Dataset content:
====

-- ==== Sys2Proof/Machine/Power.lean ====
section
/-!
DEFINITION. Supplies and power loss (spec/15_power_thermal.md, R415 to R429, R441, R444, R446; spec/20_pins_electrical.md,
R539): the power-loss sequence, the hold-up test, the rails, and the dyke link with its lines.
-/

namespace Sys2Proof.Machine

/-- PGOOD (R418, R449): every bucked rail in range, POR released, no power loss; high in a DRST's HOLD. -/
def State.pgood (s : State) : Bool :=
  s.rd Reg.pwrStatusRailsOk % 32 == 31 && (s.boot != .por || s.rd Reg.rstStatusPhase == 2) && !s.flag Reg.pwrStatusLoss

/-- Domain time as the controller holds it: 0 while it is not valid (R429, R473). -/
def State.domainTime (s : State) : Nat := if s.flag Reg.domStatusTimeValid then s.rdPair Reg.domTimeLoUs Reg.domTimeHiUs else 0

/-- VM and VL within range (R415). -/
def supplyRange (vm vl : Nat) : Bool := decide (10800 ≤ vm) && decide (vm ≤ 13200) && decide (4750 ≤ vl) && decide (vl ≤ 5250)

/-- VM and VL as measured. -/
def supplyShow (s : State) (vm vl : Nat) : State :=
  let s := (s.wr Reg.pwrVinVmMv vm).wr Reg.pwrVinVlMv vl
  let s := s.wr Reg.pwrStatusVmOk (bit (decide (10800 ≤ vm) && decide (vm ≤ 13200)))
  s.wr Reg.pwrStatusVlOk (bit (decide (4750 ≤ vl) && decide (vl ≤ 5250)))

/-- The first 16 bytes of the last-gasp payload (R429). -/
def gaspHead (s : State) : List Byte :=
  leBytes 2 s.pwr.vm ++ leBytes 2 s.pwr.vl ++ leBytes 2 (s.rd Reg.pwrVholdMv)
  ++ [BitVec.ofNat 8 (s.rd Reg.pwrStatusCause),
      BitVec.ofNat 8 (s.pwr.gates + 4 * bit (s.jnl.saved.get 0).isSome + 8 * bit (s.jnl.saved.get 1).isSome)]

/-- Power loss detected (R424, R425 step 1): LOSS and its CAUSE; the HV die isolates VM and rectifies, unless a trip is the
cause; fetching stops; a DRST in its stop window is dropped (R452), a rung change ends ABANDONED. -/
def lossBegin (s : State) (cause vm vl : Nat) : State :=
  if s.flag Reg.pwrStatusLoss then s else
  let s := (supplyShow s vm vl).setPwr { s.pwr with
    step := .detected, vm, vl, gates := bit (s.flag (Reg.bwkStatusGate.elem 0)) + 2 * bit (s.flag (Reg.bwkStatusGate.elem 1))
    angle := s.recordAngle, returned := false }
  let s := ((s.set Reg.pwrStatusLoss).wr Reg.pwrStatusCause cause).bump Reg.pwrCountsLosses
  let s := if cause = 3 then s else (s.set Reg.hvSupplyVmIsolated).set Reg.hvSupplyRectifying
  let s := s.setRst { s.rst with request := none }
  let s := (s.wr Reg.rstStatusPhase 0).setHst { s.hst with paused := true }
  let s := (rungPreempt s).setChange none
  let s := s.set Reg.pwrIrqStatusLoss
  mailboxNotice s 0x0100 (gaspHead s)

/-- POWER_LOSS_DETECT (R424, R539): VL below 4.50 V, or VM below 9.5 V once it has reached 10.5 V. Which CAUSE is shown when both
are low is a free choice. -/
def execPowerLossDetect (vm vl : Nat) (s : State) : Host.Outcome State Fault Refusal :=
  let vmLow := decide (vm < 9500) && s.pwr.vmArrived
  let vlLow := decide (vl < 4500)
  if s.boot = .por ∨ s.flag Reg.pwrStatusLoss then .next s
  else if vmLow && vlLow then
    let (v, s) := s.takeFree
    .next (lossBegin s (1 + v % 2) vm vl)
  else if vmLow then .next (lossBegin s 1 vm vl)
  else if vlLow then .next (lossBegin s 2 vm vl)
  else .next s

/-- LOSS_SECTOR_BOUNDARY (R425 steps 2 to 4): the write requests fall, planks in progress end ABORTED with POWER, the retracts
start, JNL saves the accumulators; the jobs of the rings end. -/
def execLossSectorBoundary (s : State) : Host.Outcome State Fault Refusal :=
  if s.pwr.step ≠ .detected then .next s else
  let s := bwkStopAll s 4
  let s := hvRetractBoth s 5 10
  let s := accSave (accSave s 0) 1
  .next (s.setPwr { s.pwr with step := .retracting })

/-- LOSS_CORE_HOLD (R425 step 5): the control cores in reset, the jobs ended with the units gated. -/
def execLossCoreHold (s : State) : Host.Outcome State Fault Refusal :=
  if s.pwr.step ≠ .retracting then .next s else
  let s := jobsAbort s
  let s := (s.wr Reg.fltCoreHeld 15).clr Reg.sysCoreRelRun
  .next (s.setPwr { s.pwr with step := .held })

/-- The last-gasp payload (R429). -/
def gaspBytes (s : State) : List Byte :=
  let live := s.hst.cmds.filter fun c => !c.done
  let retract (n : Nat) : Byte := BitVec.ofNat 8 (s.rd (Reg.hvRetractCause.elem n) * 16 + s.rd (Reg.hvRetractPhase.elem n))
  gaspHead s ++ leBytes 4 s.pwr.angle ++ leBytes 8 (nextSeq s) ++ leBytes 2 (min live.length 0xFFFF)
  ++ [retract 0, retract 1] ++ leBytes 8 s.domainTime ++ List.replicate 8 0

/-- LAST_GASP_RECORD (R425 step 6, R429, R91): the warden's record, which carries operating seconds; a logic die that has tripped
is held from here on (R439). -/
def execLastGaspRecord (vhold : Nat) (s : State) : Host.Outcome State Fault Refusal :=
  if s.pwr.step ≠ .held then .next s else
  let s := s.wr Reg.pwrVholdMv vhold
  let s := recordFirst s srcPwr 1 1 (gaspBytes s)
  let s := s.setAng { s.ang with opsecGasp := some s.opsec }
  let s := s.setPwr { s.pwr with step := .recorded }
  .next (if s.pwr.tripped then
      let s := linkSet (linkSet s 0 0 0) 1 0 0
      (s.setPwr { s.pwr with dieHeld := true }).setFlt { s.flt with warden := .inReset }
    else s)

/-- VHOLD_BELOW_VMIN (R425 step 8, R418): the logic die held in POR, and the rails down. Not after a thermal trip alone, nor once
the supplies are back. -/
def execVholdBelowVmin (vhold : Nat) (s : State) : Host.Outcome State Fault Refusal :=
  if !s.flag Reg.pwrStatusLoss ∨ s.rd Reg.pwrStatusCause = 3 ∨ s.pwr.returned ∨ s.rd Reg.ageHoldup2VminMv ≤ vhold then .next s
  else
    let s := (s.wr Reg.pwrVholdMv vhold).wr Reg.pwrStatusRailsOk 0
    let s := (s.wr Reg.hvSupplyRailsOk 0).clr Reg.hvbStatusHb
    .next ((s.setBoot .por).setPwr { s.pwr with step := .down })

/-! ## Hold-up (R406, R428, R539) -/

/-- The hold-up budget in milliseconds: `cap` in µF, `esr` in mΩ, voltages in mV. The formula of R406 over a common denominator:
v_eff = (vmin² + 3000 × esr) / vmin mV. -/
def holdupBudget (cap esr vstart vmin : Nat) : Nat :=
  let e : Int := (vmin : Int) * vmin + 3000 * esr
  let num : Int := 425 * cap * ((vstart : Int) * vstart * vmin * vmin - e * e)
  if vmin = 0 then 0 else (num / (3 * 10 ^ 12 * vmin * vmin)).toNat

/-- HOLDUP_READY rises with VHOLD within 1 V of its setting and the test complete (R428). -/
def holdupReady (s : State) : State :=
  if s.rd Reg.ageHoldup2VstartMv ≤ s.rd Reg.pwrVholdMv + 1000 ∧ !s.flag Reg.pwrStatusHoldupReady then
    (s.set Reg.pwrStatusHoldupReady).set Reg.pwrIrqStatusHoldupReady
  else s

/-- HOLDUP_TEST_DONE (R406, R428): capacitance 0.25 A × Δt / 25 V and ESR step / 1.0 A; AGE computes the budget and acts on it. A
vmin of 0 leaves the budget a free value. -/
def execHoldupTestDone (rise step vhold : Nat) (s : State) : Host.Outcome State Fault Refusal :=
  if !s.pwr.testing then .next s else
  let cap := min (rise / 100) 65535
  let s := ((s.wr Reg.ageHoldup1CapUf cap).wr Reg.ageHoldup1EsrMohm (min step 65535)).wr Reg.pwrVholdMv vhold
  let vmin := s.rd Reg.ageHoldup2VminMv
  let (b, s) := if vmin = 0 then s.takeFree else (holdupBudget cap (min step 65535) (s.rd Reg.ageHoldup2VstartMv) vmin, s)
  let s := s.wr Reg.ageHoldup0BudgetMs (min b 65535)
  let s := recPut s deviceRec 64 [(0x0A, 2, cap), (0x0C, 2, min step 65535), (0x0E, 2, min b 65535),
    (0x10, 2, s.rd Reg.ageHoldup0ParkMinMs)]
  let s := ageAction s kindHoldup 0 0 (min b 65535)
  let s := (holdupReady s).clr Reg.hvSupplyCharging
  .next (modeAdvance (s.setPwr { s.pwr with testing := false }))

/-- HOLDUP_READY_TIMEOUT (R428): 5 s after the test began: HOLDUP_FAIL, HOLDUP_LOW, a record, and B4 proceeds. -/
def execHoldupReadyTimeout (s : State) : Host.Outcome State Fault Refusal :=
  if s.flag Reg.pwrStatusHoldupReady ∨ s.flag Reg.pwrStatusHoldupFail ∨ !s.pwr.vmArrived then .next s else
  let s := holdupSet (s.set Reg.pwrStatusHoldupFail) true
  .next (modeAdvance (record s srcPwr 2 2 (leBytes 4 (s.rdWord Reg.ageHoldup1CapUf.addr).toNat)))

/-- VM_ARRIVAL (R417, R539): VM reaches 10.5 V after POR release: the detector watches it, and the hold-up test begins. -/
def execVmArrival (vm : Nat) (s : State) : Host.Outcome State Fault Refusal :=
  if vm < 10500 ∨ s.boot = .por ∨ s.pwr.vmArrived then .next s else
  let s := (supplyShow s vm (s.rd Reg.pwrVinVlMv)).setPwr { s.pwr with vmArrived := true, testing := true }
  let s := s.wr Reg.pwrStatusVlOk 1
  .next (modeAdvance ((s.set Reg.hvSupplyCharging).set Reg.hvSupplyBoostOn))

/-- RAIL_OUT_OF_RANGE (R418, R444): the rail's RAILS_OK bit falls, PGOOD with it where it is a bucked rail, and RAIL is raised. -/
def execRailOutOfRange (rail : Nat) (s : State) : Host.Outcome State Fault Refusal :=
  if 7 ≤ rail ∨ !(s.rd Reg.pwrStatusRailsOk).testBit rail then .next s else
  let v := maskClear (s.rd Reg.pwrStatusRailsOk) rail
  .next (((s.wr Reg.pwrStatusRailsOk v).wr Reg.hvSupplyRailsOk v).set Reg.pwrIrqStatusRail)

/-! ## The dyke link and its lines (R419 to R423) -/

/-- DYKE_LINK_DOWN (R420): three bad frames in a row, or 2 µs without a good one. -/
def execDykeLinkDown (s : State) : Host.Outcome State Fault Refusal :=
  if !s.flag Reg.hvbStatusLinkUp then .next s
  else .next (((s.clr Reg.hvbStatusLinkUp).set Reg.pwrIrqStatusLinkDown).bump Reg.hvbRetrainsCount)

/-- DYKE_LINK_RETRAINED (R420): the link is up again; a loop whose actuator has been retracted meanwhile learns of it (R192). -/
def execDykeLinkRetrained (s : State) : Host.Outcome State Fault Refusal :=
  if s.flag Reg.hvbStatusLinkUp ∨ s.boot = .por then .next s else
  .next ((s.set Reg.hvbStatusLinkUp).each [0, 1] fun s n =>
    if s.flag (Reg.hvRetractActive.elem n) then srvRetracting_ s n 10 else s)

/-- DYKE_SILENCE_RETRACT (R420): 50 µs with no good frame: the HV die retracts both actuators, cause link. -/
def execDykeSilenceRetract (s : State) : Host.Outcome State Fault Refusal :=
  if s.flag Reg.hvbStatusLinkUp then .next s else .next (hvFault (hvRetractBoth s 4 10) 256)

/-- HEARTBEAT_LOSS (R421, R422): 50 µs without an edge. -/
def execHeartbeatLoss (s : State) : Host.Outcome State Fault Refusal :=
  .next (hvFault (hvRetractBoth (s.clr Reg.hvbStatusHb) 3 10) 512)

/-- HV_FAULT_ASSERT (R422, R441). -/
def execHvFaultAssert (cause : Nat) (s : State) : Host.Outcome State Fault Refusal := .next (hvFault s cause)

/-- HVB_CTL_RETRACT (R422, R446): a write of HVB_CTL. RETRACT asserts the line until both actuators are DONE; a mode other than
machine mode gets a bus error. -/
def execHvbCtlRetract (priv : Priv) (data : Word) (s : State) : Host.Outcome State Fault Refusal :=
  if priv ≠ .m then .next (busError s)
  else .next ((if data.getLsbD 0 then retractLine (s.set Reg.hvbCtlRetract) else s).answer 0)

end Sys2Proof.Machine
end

====

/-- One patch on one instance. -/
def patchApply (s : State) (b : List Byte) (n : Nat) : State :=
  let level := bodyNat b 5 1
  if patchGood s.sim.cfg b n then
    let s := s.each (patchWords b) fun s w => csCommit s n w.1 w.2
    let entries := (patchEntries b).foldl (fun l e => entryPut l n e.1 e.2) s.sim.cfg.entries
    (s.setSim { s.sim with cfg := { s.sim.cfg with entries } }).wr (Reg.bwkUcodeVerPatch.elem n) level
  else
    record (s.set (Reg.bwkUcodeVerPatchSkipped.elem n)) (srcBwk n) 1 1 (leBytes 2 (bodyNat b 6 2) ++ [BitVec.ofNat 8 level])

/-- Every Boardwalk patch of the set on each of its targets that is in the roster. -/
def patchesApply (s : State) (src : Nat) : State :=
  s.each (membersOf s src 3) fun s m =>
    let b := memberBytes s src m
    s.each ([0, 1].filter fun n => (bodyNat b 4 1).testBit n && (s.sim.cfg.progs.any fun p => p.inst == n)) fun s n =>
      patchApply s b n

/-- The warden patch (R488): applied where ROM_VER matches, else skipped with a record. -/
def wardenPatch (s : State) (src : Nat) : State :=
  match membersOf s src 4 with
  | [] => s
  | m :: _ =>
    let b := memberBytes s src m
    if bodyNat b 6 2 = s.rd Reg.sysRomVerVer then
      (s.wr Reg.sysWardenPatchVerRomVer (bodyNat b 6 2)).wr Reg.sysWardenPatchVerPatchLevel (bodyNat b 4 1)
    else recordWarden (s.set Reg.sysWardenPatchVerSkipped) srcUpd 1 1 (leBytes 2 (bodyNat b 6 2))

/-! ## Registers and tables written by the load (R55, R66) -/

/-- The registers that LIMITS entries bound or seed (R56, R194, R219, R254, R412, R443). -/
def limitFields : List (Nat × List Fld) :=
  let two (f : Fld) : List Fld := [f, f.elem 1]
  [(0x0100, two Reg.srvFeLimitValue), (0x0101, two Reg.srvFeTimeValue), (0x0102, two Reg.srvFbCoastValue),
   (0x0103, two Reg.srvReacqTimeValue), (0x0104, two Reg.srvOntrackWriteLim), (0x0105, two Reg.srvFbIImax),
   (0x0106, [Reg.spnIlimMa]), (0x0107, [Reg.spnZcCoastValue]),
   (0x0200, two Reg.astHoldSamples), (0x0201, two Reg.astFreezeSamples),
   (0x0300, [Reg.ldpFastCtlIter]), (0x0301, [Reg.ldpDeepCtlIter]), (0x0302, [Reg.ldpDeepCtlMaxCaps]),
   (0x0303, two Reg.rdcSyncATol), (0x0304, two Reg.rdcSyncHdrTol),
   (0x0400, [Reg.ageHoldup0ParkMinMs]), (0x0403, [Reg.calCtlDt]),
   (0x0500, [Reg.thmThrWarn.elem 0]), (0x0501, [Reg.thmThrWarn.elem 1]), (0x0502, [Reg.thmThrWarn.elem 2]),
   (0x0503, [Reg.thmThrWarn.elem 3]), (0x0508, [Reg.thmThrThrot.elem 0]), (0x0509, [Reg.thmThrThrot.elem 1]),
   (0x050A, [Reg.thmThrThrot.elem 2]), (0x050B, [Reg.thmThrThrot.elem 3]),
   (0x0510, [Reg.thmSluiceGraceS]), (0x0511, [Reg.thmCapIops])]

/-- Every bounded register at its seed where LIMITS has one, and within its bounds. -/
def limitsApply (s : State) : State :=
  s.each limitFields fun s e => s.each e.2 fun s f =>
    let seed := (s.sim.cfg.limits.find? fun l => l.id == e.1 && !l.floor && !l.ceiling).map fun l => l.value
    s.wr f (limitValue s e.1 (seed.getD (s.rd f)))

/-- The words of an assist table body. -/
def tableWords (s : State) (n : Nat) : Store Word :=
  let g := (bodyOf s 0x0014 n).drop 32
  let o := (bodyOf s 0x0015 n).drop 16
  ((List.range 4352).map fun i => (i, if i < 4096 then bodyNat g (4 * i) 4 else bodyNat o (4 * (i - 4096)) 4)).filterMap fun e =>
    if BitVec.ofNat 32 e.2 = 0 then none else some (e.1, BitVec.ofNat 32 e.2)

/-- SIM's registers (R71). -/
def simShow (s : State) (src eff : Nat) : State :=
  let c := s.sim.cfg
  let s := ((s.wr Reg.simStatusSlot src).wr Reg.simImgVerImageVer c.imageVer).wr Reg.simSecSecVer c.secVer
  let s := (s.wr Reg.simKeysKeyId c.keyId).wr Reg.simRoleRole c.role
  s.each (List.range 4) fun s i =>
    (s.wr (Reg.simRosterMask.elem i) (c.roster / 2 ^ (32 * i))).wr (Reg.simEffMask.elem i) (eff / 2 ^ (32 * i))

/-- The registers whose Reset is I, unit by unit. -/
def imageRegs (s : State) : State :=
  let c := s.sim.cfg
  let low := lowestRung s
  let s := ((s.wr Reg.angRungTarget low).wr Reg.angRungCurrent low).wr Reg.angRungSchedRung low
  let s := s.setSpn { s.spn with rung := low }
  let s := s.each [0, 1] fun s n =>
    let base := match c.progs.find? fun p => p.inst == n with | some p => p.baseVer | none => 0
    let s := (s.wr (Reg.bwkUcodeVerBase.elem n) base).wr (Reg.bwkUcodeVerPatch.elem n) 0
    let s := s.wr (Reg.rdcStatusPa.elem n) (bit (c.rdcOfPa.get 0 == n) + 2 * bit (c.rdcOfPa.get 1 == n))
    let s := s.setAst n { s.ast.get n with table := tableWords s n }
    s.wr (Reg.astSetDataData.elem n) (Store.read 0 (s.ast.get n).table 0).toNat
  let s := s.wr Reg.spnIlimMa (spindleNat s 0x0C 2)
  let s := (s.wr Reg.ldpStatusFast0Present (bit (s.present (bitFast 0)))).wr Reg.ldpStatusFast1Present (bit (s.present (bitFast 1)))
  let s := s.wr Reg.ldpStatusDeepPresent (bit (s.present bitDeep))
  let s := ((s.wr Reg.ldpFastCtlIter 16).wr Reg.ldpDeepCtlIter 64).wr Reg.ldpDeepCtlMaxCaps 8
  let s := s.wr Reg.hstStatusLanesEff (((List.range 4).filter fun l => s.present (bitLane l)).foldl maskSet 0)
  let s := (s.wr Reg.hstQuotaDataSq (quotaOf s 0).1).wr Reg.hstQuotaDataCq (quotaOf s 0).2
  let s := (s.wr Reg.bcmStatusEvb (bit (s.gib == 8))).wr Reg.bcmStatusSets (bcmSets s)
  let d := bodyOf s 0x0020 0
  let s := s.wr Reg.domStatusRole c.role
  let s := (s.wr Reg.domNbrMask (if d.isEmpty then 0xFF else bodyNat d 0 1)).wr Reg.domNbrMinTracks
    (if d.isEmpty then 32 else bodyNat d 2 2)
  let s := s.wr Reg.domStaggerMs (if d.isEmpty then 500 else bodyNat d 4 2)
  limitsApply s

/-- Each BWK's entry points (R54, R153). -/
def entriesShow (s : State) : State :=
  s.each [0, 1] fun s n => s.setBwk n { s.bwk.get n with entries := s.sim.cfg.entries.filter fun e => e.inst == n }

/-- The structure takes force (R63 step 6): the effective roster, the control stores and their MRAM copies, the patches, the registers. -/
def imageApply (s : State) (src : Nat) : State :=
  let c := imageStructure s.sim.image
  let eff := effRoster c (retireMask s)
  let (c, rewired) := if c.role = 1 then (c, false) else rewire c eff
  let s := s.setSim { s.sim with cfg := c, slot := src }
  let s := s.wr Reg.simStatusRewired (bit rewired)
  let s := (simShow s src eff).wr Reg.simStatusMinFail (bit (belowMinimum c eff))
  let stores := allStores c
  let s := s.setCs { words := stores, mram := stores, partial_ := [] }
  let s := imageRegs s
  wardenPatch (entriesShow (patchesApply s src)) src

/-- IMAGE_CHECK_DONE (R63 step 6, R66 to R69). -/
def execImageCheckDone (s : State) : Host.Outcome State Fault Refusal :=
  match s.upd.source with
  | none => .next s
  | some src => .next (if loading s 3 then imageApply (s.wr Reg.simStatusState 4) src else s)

====

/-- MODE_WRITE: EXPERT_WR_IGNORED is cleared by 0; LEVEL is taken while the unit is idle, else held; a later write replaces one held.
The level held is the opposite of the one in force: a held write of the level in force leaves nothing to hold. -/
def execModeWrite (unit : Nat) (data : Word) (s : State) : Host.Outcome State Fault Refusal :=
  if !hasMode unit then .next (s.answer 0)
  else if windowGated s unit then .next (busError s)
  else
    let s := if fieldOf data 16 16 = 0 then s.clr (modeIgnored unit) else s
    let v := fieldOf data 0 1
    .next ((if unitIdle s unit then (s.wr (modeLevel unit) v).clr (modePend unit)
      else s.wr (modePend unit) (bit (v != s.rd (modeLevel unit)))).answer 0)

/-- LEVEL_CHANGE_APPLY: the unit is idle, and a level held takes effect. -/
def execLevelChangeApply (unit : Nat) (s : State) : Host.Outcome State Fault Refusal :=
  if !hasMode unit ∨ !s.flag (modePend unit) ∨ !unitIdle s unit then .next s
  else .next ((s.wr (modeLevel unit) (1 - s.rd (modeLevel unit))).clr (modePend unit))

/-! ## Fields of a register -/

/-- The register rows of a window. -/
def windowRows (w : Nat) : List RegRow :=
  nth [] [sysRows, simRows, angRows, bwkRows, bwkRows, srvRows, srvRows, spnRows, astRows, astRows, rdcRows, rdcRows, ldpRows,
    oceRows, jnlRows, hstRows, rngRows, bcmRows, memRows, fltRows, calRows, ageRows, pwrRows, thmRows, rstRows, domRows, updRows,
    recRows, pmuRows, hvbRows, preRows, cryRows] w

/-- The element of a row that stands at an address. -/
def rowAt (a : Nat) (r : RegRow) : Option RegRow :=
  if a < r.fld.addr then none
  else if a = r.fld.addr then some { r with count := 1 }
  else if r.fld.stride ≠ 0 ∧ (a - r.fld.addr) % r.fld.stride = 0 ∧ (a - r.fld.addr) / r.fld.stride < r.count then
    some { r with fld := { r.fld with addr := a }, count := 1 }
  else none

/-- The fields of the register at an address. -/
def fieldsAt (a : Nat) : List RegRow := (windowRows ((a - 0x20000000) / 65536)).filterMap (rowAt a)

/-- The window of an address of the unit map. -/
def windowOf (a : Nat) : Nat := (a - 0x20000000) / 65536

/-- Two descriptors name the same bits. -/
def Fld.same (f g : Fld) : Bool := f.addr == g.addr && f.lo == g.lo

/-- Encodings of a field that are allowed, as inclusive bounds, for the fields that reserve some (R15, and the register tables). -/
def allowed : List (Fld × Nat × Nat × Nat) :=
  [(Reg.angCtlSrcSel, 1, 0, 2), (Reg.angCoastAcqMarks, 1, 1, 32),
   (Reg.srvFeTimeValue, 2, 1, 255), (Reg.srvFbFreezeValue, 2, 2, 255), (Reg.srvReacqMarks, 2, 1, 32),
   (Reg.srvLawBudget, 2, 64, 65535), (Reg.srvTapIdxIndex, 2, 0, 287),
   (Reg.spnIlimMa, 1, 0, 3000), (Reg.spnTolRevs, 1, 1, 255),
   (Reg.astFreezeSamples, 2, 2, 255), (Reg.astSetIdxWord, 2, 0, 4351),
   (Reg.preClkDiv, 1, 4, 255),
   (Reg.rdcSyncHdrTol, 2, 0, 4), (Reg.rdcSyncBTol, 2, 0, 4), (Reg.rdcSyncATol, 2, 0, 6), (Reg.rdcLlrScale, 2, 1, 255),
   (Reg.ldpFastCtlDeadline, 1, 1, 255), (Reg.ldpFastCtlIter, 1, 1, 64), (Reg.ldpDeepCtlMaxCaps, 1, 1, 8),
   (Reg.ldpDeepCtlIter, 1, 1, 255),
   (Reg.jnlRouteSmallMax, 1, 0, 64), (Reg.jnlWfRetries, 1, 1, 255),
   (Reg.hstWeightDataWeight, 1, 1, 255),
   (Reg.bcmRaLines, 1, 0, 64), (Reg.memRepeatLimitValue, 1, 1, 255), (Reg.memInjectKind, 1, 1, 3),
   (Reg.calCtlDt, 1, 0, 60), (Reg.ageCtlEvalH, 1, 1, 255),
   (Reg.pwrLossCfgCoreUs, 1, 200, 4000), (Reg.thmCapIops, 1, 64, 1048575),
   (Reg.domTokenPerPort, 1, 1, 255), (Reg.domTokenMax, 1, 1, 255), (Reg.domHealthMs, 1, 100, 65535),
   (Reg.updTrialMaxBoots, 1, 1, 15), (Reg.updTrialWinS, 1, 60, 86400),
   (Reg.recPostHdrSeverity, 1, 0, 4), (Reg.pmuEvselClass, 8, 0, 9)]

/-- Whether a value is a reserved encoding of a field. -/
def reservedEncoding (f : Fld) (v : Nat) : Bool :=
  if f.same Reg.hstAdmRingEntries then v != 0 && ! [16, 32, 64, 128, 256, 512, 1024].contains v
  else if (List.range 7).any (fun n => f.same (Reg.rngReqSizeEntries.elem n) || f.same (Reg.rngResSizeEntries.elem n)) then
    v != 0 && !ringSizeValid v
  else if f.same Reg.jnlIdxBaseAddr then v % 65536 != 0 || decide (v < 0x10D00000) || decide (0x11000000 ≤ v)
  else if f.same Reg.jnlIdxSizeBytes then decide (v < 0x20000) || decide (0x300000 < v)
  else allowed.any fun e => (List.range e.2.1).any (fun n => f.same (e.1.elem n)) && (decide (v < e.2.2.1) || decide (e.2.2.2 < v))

====

How to complete this task: Lines to set down from above: the line with "else recordWarden (s.set", the line with "(0x0200, two Reg.astHoldSamples), (0x0201, two", and every line between, each exactly as written.

Worked solution:
    else recordWarden (s.set Reg.sysWardenPatchVerSkipped) srcUpd 1 1 (leBytes 2 (bodyNat b 6 2))

/-! ## Registers and tables written by the load (R55, R66) -/

/-- The registers that LIMITS entries bound or seed (R56, R194, R219, R254, R412, R443). -/
def limitFields : List (Nat × List Fld) :=
  let two (f : Fld) : List Fld := [f, f.elem 1]
  [(0x0100, two Reg.srvFeLimitValue), (0x0101, two Reg.srvFeTimeValue), (0x0102, two Reg.srvFbCoastValue),
   (0x0103, two Reg.srvReacqTimeValue), (0x0104, two Reg.srvOntrackWriteLim), (0x0105, two Reg.srvFbIImax),
   (0x0106, [Reg.spnIlimMa]), (0x0107, [Reg.spnZcCoastValue]),
   (0x0200, two Reg.astHoldSamples), (0x0201, two Reg.astFreezeSamples),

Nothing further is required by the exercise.